Marketing head Lebo Gaoaketse says there is real hope of “better news” for the economy and consumers in the second half of the year. “More stable fuel prices, hopefully fewer, if any, interest rate changes, first-half growth for the manufacturing sector as well as a strong recovery in exchange rates will all contribute to economic performance as a whole during the second half, as well as affordability for consumers in the market for a new vehicle.”
Zhungu isn’t convinced. He says the full impact of successive increases in the prime rate this year hasn’t been felt yet in the new vehicle market. Historically, increases take three to six months before their impact is seen. “This remains a realistic headwind which, together with the impact of higher administered prices, may lower the traditionally higher sales in the second half of the calendar year.”
Standard Bank, he says, is sticking to its 5% forecast for new vehicle sales growth this year. That would take the market to just over 556,000, from 529,562 in 2022.
Amid all this uncertainty, industry CEOs were able to briefly leave behind their worries last week to celebrate the 50th anniversary of BMW Group South Africa at a banquet in Joburg. When it was established in 1973, the assembly plant in Rosslyn, Tshwane, was the first BMW plant outside Germany.

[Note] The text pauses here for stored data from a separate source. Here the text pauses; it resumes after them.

-- ==== Sys2Proof/Safety.lean ====
section
/-! DEFINITION. Sys2Proof/Safety.lean: what claims call a well-kept machine, and what a command answers. -/

namespace Sys2Proof

/-! ### Commands that need the core -/

/-- Commands that act outside the always-on domain alone, so that they have no effect while its clocks and rails are not there
(Table 18-3, log entry 10). -/
def Instr.inCore : Instr → Bool
  | .pfcFrame .. | .lldpFrame .. | .arpRequest .. | .neighbourSolicitation .. | .echoRequest .. | .otherFrame ..
  | .portFecLock .. | .portLinkLoss .. | .linkTrainingTimeout .. | .pfcXoffRepeat .. | .pauseStormTimeout ..
  | .ackCoalesceTimeout .. | .localAckTimeout .. | .errorHoldExpiry .. | .rpTimerExpiry .. | .contextFetchDone ..
  | .contextSpillDone .. | .contextVictimSpill .. | .keyCacheFill .. | .regionTransitionResolved .. | .exceptionNakBuilt ..
  | .exceptionQueueRoom .. | .slotFreed .. | .steeringChange .. | .clusterFault .. | .dirtyBudgetRoom .. | .t2FillDone ..
  | .t2Deadline .. | .confirm .. | .healReq .. | .healData .. | .healFail .. | .lehrDestageStart | .destageProgramVerified ..
  | .floatGranuleFreed .. | .transientFrameCleaned .. | .parisonLayerLoaded .. | .pinLoadDone .. | .streamStallTimeout ..
  | .fetchGrant .. | .sqDoorbell .. | .resumeDoorbell .. | .resumeReplayDoorbell .. | .cqDoorbell .. | .nqDoorbell ..
  | .capsuleRead .. | .capsuleWrite .. | .capsuleFlush .. | .capsuleFlushDeep .. | .zero .. | .trim .. | .copy .. | .identify ..
  | .regionCreate .. | .regionModify .. | .regionDestroy .. | .keyGrant .. | .keyGrantExisting .. | .keyRevoke ..
  | .objectPlace .. | .streamOpen .. | .streamAdvance .. | .streamClose .. | .logRead .. | .selftestShort ..
  | .selftestExtended .. | .selftestAbort .. | .selftestResume .. | .selftestEnd .. | .powerStateReport .. | .powerStateP0 ..
  | .powerStateP1 .. | .powerStateP2 .. | .powerStateP3 .. | .qresumeDiscard .. | .qresumeReplay .. | .configStage ..
  | .configCommit .. | .configDiscard .. | .fwStage .. | .fwActivate .. | .regRead .. | .regWrite .. | .unknownCapsuleOpcode ..
  | .fenceComplete .. | .fenceTimeout .. | .lcEnable | .lcDisable | .lcDisableDone | .lcLockSet .. | .lcLockSetDone
  | .lcLockClear .. | .invAll | .invRange | .cleanRange | .cleanInvRange | .zeroLine | .lockFill .. | .cleanAll | .cleanInvAll
  | .lcMopReservedOp .. | .lcMopDone | .lcFillDone .. | .fillBufferFreed .. | .lcBankInvalidateDone .. | .dramTrainingDone ..
  | .warmRestoreDone .. | .dmcRequestEnqueued .. | .dmcQueueEntryFreed .. | .dramReadDone .. | .dramWriteRetired ..
  | .rowIdleClose .. | .dmcAgeMax .. | .rankPowerDown .. | .refreshDue .. | .refreshCatchup .. | .mr4Poll .. | .caparAlert ..
  | .caparAlertCleared .. | .dmcRetire .. | .dmcChannelEmptied .. | .scrubStart .. | .scrubAbort .. | .scrubPassDone ..
  | .patrolPassDone .. | .remapLoad .. | .remapClear .. | .clogRead | .flashChannelInitDone .. | .stripeFillTimeout ..
  | .nandProgramDone .. | .nandEraseDone .. | .nandReadDone .. | .sbVerifyDone .. | .checkpointStart | .checkpointDone
  | .gcStart | .dieTempPoll .. | .fchRetire .. | .mountDone .. | .keysMissingTimer | .tokenClaimSample ..
  | .claimBackoffExpiry .. | .releaseConfirmed .. | .heartbeatTimer | .heartbeatSilence | .elytraLaneLock ..
  | .elytraLaneDown .. | .elytraLinkSilence | .seqGapTimeout .. | .ackCarrierTimeout | .heartbeat .. | .leaseRequest ..
  | .leaseGrant .. | .leaseRelease .. | .health .. | .bid .. | .healthTimer | .pairWaitExpiry | .interlockTestPulse ..
  | .eyeMonitorTimer .. | .t2SampleTimer .. | .elytraFrameCrcFail .. | .bistTimer .. | .bistDone .. | .leaseRequestTimer
  | .leaseEnd .. | .leaseGuardExpiry .. | .arpRepeatTimer .. | .handoverDrained .. | .failbackDelayExpiry .. | .handover ..
  | .forceSolo .. | .acceptResync .. | .retryAdmit .. | .verify .. | .join .. | .joinAck .. | .colonyHealth .. | .create ..
  | .createAck .. | .blockReq .. | .blockGrant .. | .keyReport .. | .pdSync .. | .colonyAck .. | .colonyResendTimeout ..
  | .colonyHealthTimer | .memberLostTimeout .. | .sealLockClaim .. | .sealLockRelease .. | .sealLockTimeout | .unseal ..
  | .loadPlain .. | .sealClear .. | .gcmEnc .. | .gcmDec .. | .kwWrap .. | .kwUnwrap .. | .kwpWrap .. | .kwpUnwrap ..
  | .cmacGen .. | .cmacVer .. | .provisionRoot .. | .sealOpDone | .cflProgram .. | .cflErase .. | .cflSuspend .. | .cflResume ..
  | .cflRead .. | .cflProgramDone .. | .cflEraseDone | .cflEraseIdleResume | .identitySurveyDone .. | .imageConfirmTimer
  | .rollDrained | .glbCommit .. | .flashDieStopsAnswering .. => true
  | .send .. | .rdmaWrite .. | .rdmaWriteWithImmediate .. | .rdmaReadRequest .. | .compareAndSwap .. | .fetchAndAdd ..
  | .atomicWrite .. | .rdmaFlush .. | .acknowledge .. | .sequenceNakReceived .. | .rnrNakReceived .. | .errorNakReceived ..
  | .rdmaReadResponse .. | .cnp .. | .unsupportedRdmaOpcode .. | .req .. | .rtu .. | .rej .. | .mra .. | .dreq .. | .drep ..
  | .lap .. | .apr .. | .sidrReq .. | .listenFrame .. | .p1IdleExpiry | .p2IdleExpiry | .intlkInReleased ..
  | .intlkInAsserted .. | .dataWrite .. | .dataZero .. | .dataTrim .. | .dataAtomic .. | .dataArm .. | .dataDoorbell ..
  | .dataFetch .. | .dataPost .. | .dataPlace .. | .dataStream .. | .dataOrder .. | .dataBind .. | .delta ..
  | .lockstepIngress .. | .state .. | .piece .. | .resyncDone .. | .epochBoundary .. | .vaonApplied .. | .vaonLoss
  | .xaonSettled | .phaseBegin | .railTqualMet .. | .railPhaseTimeout | .railpgLow .. | .vsenseOutOfWindow .. | .pfwNAsserted
  | .quenchStepDone | .quenchCutoff | .railOffDelay | .shutdownDeadline | .pfwRestartTimer | .powerOn | .orderlyOff | .huTest
  | .huTestPeriod | .huBudgetFits .. | .huSampleTimer .. | .huRecovered .. | .enowTimer .. | .huVoltageStable .. | .huWaitLimit
  | .pwrbtnShort | .pwrbtnLong | .mrNAsserted | .mrNReleased .. | .wakeN | .qualificationRestart .. | .pgGlitch ..
  | .governorPeriod .. | .thermalSample .. | .tripCooldown | .govP0 | .govP1 | .govP2 | .govP3 | .pstateEntryDone
  | .pstateExitDone | .govWakeTimer | .clockGateIdle .. | .powerGateIdle .. | .domainWake .. | .domainWakeDone ..
  | .cflBrownout .. | .supervisorFatalFault .. | .twoWireWrite .. | .setPointer .. | .twoWireRead .. | .currentRead ..
  | .alertResponse .. | .sclLowTimeout | .identityGo | .identityTransactionDone .. | .segmentRailCycle .. | .sdaLowWhileIdle ..
  | .amberFlushTimer | .amberFlushAge | .amberFlush | .amberFind | .amberRecordProgrammed .. | .hoursStoreTimer | .dbgChallenge
  | .dbgUnlock .. | .dbgClear .. | .dbgProvision .. | .amberClearDone | .freezeNAsserted | .dbgMemoryRead | .tapMemread ..
  | .tapRegread .. | .trstN | .glbDiscard .. | .warmResetRequest | .warmResetHandover | .registerWrite .. => false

The celebration coincided with an announcement that BMW Germany is investing R4.2bn in Rosslyn, so it can build the next generation of the X3, an SUV it started manufacturing in 2018. The new version will include a plug-in hybrid-electric, the first such vehicle to come out of Rosslyn. The plant, which will also make petrol and diesel X3s, will be the only one in the world to make the plug-in hybrid.